======== Supplied records

-- ==== Sys2Proof/Machine/Records.lean ====
section
/-! DEFINITION. The records the state holds for the engines of a croft: argument blocks as an engine read them, wells, runs and
their records, the plumb, pumps, the mill and the Tally half. -/
namespace Sys2Proof.Machine

/-! ### Argument blocks (R247 to R252) -/

/-- A tensor reference (R247). -/
structure TRef where
  elem : Nat
  fmt : Nat
  scale : Nat
  block : Nat
  hasPeel : Bool
  peel : Nat
  smode : Nat
  rnd : Nat
  pitch : Nat
  trans : Bool
  /-- Bits [31:29] of word 3, reserved. -/
  reserved : Nat
deriving DecidableEq, Repr

/-- A result written in widened form on a span's repeat: its planned element region and format (R214). -/
structure WideRef where
  elem : Nat
  bytes : Nat
  fmt : Nat
deriving DecidableEq, Repr

/-- The DRAW block (R249). -/
structure DrawArgs where
  wells : List Nat
  wellsWord : Nat
  nwellsWord : Nat
  input : TRef
  k : Nat
  k0 : Nat
  t0 : Nat
  rows : Nat
  out : Nat
  stride : Nat
  reserved : Nat
deriving DecidableEq, Repr

/-- The PUMP block (R250). -/
structure PumpArgs where
  a : TRef
  b : TRef
  c : TRef
  e0 : TRef
  e1 : TRef
  e2 : TRef
  m : Nat
  n : Nat
  k : Nat
  rc : Nat
  scratch : Nat
  flags : Nat
  reserved : Nat
deriving DecidableEq, Repr

/-- The MILL block (R251). -/
structure MillArgs where
  slots : List TRef
  rows : Nat
  rowlen : Nat
  param : Nat
  rc : Nat
  amax : Nat
  flags : Nat
  sel : Nat
  reserved : Nat
deriving DecidableEq, Repr

/-- The COMPARE block (R252). -/
structure CompareArgs where
  r : TRef
  k : TRef
  count : Nat
  reserved : Nat
deriving DecidableEq, Repr

/-! ### Wells and plumb -/

/-- A residual entry of a well (R70, R75): its VALUE in BF16. -/
structure Residual where
  col : Nat
  row : Nat
  val : Nat
deriving DecidableEq, Repr

/-- A LOAD in progress (R74). -/
structure LoadRun where
  serial : Nat
  idx : Nat
  /-- Slice offset of the load image. -/
  image : Nat
  /-- Passes ended that count (R136). -/
  pass : Nat
  /-- Cells not yet passed: column, row and target level. -/
  bad : List (Nat × Nat × Int)
  /-- The pass overlaps a supply warning and is repeated (R136). -/
  redo : Bool
  /-- The repeat waits for the end of the settle (R136). -/
  hold : Bool := false
deriving DecidableEq, Repr

/-- What a well keeps beyond its registers. -/
structure Well where
  load : Option LoadRun := none
  /-- Levels of the data columns as the last LOAD programs them, row by row (R68, R72); none before a first load. -/
  levels : List (BitVec 8) := []
  /-- When the last load completed (R80). -/
  loadedAt : Nat := 0
  /-- Column scales, FP32 codes (R69). -/
  scales : List Nat := []
  /-- Residual entries the leat store holds (R190). -/
  resid : List Residual := []
  /-- The residues e(r, q) in 1/128 level, row by row for each quarter (R123). -/
  resErr : List (List Int) := []
  /-- Spare map in force since the last load: spare and logical column (R77, R99). -/
  spares : List (Nat × Nat) := []
  /-- Trims in force that a window has set, by physical column × 128 + tap; others are the factory trims (R112, R113). -/
  trims : List (Nat × Int) := []
  /-- A window's shadow trims that wait for a draw boundary (R115). -/
  shadow : Option (List (Nat × Int)) := none
  /-- When the last window and the last sounding ended (R117). -/
  windowAt : Option Nat := none
  soundAt : Option Nat := none
  /-- Codes of the last slice-draw completed since the last load (R120). -/
  last : List Int := []
  /-- Since the last event of R130 a window without TRIM_LIMIT has completed (R133). -/
  cleanWindow : Bool := false
  /-- Due for a window for another reason than Tj: its age, a failed sounding, or a reset (R113, R116, R117). -/
  due : Bool := false
  /-- Overdue for a window, for a sounding (R117). -/
  overWindow : Bool := false
  overSound : Bool := false
deriving DecidableEq, Repr

/-- One well's rows as the edge prepared them for a draw (R88, R91). -/
structure EdgeWell where
  /-- For each row, Q with its sign and the binary logarithm of 1 / gain. -/
  rows : List (Int × Nat)
  /-- Elements with edge loss (R92). -/
  lost : Nat
  /-- Outlier rows and their BF16 values. -/
  outliers : List (Nat × Nat)
  /-- Decoded inputs of the rows a residual entry or an outlier names (R190). -/
  decoded : List (Nat × Val)
deriving DecidableEq, Repr

/-- A draw's inputs at the edge: S and c of R88, the binary logarithm of M, and each well's rows. -/
structure Edge where
  s : Int
  c : Nat
  m : Nat
  nan : Bool
  zero : Bool
  wells : List EdgeWell
deriving DecidableEq, Repr

def Edge.none : Edge := ⟨0, 0, 0, false, false, []⟩

/-- A DRAW order in progress on its run of wells (R85). Wells are named by their place in the run. -/
structure Run where
  serial : Nat
  idx : Nat
  args : DrawArgs
  /-- Draws of the order, and the draw in progress or next. -/
  n : Nat
  draw : Nat := 0
  /-- The draw has begun: its inputs are latched. -/
  live : Bool := false
  inSlot : Bool := false
  slice : Nat := 0
  /-- Slice-draws of this slice that have ended, and how many it takes (R126). -/
  rep : Nat := 0
  nrep : Nat := 1
  /-- The row quarter due or in progress, and the wells that draw quarters (R94, R95). -/
  quarter : Option Nat := none
  quartering : List Nat := []
  /-- Codes of the slice-draw in progress, of the slice's ended slice-draws, and of the ended slices, well by well. -/
  part : List (List Int) := []
  cur : List (List Int) := []
  past : List (List (List Int)) := []
  edge : Edge := Edge.none
  /-- Status word so far (R98). -/
  status : Nat := 0
  esc : List Nat := []
  /-- Of these, the wells escalated for a failed check (R125, R127). -/
  conf : List Nat := []
  held : List Nat := []
  stale : List Nat := []
  /-- The order has advanced NAN_IN_CNT (R90). -/
  nanSeen : Bool := false
  waitLeat : Bool := false
  waitEsc : Bool := false
deriving DecidableEq, Repr

/-- A draw's record, from the end of its last slice to its merge (R190, R192). -/
structure DrawRec where
  serial : Nat
  idx : Nat
  draw : Nat
  final : Bool
  /-- Slice offset of the output record. -/
  out : Nat
  wells : List Nat
  edge : Edge
  /-- A_k of each slice, the codes of escalated wells withdrawn (R96, R127). -/
  sums : List (List Int)
  nrep : Nat
  status : Nat
  /-- Escalated parts not yet computed (R128). -/
  parts : Nat
  promoted : Bool := false
  merging : Bool := false
  /-- Outputs, FP32 codes. -/
  y : List Nat := []
deriving DecidableEq, Repr

/-- An escalated part: its well, the draw it belongs to and when it fell due (R128, R132). -/
structure EscPart where
  well : Nat
  serial : Nat
  draw : Nat
  due : Nat
deriving DecidableEq, Repr

/-- A window or sounding in progress: its PLUMB order, none for autonomous work, and the wells that follow (R118, R119). -/
structure PlumbJob where
  order : Option (Nat × Nat)
  well : Nat
  rest : List Nat
  sound : Bool
  /-- Aborted by a supply warning, to restart from its beginning (R135). -/
  restart : Bool
deriving DecidableEq, Repr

================

### Exercise requirements
Please give the count of lines above with "DrawArgs", nothing else.

### Result
2